-- ==== Sys2Proof/Certificates/Slice0/Obligations.lean ====
section
/-! DEFINITION. The statements for the provers. -/

open Sys2Proof Sys2Proof.Machine

/-- (R8, Table 00-5; R516) The state after reset: mode BOOT, DEVTIME 0, no command waiting, no host state, no Camp, nothing stored, no event source pending, and every field of every register at its Reset value. The values that the field maps leave to the configuration image are the model's choice (log 10); that memory lists nothing is log 3. -/
def Obligations.ResetState : Prop :=
State.reset.pending = [] ∧ State.reset.mode = .boot ∧ State.reset.devtime = 0 ∧ State.reset.ticks = 0 ∧ State.reset.m.mem = [] ∧
  State.reset.m.poison = [] ∧ State.reset.host = HostState.empty ∧ State.reset.camps = [] ∧ State.reset.execs = [] ∧ State.reset.log = ⟨[], 0⟩ ∧
  State.reset.out = [] ∧ State.reset.ulr.ctxs = [] ∧
  (∀ (r : Reg) (i : Nat), State.reset.regs.raw r i = r.resetVal) ∧ (∀ n, State.reset.rg .EVR_SRC_pending n = 0)

/-- A step takes the command at the front of the queue and runs it on the state with the queue's rest; on an empty queue one AON tick passes (the latter is the model's choice, log 2). -/
def Obligations.StepRunsFrontCommand : Prop :=
(∀ (s : State) (c : Instr) (rest : List Instr), s.pending = c :: rest → step s = exec c { s with pending := rest }) ∧
  (∀ s : State, s.pending = [] → step s = .next (s.advance 1))

/-- (R513, R515) RESET_N low for at least 4 AON ticks, and PWRGD_AON or PWRGD_MAIN low for at least 2, put the device into RESET; a shorter low only lets time pass. PWRGD_AON falling counts as PWRGD_MAIN falling and clears the thermal-trip latch. (R490, R513) What entering RESET leaves: the AON levels, time, the error log and its registers, the fuses, what was already sent and the waiting commands; everything else, device memory, host state, Camps, executions and every register of another unit, is as after reset. (R516, R517) A rising edge of RESET_N, PWRGD_AON or PWRGD_MAIN restarts the countdown: the edge's tick is kept and nothing else changes; PERST_N rising only records its level and whether REFCLK is good. (R516, R518) 200 µs (5,000 AON ticks) after the last rising edge, with all three inputs high and no thermal trip latched, the device is in BOOT with the straps sampled, DEVTIME 0, FAULT_N deasserted and every other part as after reset; before that, or with a thermal trip latched, only time passes. -/
def Obligations.BoardResets : Prop :=
  (
∀ (s : State) (n : Nat),
    (4 ≤ n → exec (.resetNAssert n) s = .next ({ s.advance n with pins := { s.pins with resetHigh := false } }.enterReset)) ∧
    (n < 4 → exec (.resetNAssert n) s = .next (s.advance n)) ∧
    (2 ≤ n → exec (.pwrgdAonDeassert n) s =
      .next ({ s.advance n with pins := { s.pins with aonGood := false, mainGood := false, thermTrip := false } }.enterReset)) ∧
    (n < 2 → exec (.pwrgdAonDeassert n) s = .next (s.advance n)) ∧
    (2 ≤ n → exec (.pwrgdMainDeassert n) s = .next ({ s.advance n with pins := { s.pins with mainGood := false } }.enterReset)) ∧
    (n < 2 → exec (.pwrgdMainDeassert n) s = .next (s.advance n))
  ) ∧
  (
∀ s : State, s.enterReset.mode = .reset ∧ s.enterReset.m = State.reset.m ∧ s.enterReset.host = HostState.empty ∧ s.enterReset.camps = [] ∧
    s.enterReset.execs = [] ∧ s.enterReset.dies = [] ∧ s.enterReset.ulr = State.reset.ulr ∧ s.enterReset.plans = State.reset.plans ∧
    s.enterReset.records = [] ∧ s.enterReset.trust.cairn = [] ∧ s.enterReset.trust.keys = [] ∧
    s.enterReset.trust.fuses = s.trust.fuses ∧ s.enterReset.log = s.log ∧ s.enterReset.pins = s.pins ∧ s.enterReset.ticks = s.ticks ∧
    s.enterReset.pending = s.pending ∧ s.enterReset.out = s.out
  ) ∧
  (
∀ s : State,
    (s.pins.resetHigh = false → exec .resetNDeassert s = .next { s with pins := { s.pins with resetHigh := true, lastEdge := s.ticks } }) ∧
    (s.pins.aonGood = false → exec .pwrgdAonAssert s = .next { s with pins := { s.pins with aonGood := true, lastEdge := s.ticks } }) ∧
    (s.pins.aonGood = true → s.pins.mainGood = false →
      exec .pwrgdMainAssert s = .next { s with pins := { s.pins with mainGood := true, lastEdge := s.ticks } }) ∧
    (∀ ok, exec (.perstDeassert ok) s = .next { s with pins := { s.pins with perstHigh := true, refclkOk := ok } })
  ) ∧
  (
∀ (s : State) (dt strap : Nat) (dbg : Bool),
    (s.mode = .reset → s.pins.allHigh = true → s.pins.thermTrip = false → s.pins.lastEdge + 5000 ≤ s.ticks + dt →
      ∃ t : State, exec (.endOfReset dt strap dbg) s = .next t ∧ t.mode = .boot ∧ t.devtime = 0 ∧ t.pins.strapBoot = strap % 4 ∧ t.pins.strapDbg = dbg ∧
        t.pins.fault = false ∧ t.host = HostState.empty ∧ t.m = State.reset.m ∧ t.camps = [] ∧ t.log = ⟨[], 0⟩ ∧ t.trust.fuses = s.trust.fuses ∧ t.pending = s.pending ∧
        (s.pins.prochot = false → t.regs = [])) ∧
    (s.ticks + dt < s.pins.lastEdge + 5000 ∨ s.pins.thermTrip = true → exec (.endOfReset dt strap dbg) s = .next (s.advance dt))
  )

/-- (R281) PROCHOT_N low for at least 2 AON ticks sets every cluster to step 16 (800 MHz) with its prochot bit set, and high again for 2 ticks clears the bits, with a trace record for each die; a shorter pulse only lets time pass. (R522) A junction at 115 °C with the main rails in band sets the thermal-trip latch in AON and, in a mode with a running engine, halts the device with cause 10; in RESET only the latch is set. (R390) An edge on a GPIO pin held for at least 2 AON ticks is taken: the pin's level is kept, and an edge the configuration selects raises event source 184 + pin; a shorter pulse, or a level the pin already has, only lets time pass. -/
def Obligations.BoardPins : Prop :=
  (
∀ (s : State) (n : Nat), s.alive = true →
    (2 ≤ n → s.pins.prochot = false → exec (.prochotAssert n) s = .next ([0, 1].foldl (fun (t : State) d => t.traceDevice d 0 0x13 1)
      ((List.range 16).foldl (fun (t : State) c => (t.rs .PWR_CLUSTER_f_step c 16).rs .PWR_CLUSTER_prochot c 1)
        { s.advance n with pins := { s.pins with prochot := true } }))) ∧
    (2 ≤ n → s.pins.prochot = true → exec (.prochotDeassert n) s = .next ([0, 1].foldl (fun (t : State) d => t.traceDevice d 0 0x13 0)
      ((List.range 16).foldl (fun (t : State) c => t.rs .PWR_CLUSTER_prochot c 0)
        { s.advance n with pins := { s.pins with prochot := false } }))) ∧
    (n < 2 → exec (.prochotAssert n) s = .next (s.advance n) ∧ exec (.prochotDeassert n) s = .next (s.advance n))
  ) ∧
  (
∀ (s : State) (site : Nat), s.pins.mainGood = true →
    (s.mode = .reset → exec (.thermalTrip site) s = .next { s with pins := { s.pins with thermTrip := true } }) ∧
    (s.alive = true → ∃ t : State, exec (.thermalTrip site) s = .next t ∧ t.mode = .halted ∧ t.pins.thermTrip = true ∧ t.pins.fault = true ∧
      t.camps = s.camps ∧ t.m = s.m ∧ t.pending = s.pending)
  ) ∧
  (
∀ (s : State) (pin n : Nat) (level rise fall : Bool), pin < 8 →
    (2 ≤ n → s.pins.gpio.getLsbD pin ≠ level → s.alive = true →
      exec (.gpioEdge pin n level rise fall) s = .next
        (let t := { s.advance n with pins := { s.pins with gpio := s.pins.gpio ^^^ (BitVec.ofNat 8 (2 ^ pin)) } }
         if (level && rise) || (!level && fall) then t.event (184 + pin) else t)) ∧
    (n < 2 ∨ s.pins.gpio.getLsbD pin = level → exec (.gpioEdge pin n level rise fall) s = .next (s.advance n))
  )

⁂

* What the task asks
Reproduce the lines of the entries above from the one with "(∀ (s : State)" to the one with "(∀ s : State, s.pending", both included, exactly and without any other line.

* Completed task
(∀ (s : State) (c : Instr) (rest : List Instr), s.pending = c :: rest → step s = exec c { s with pending := rest }) ∧
  (∀ s : State, s.pending = [] → step s = .next (s.advance 1))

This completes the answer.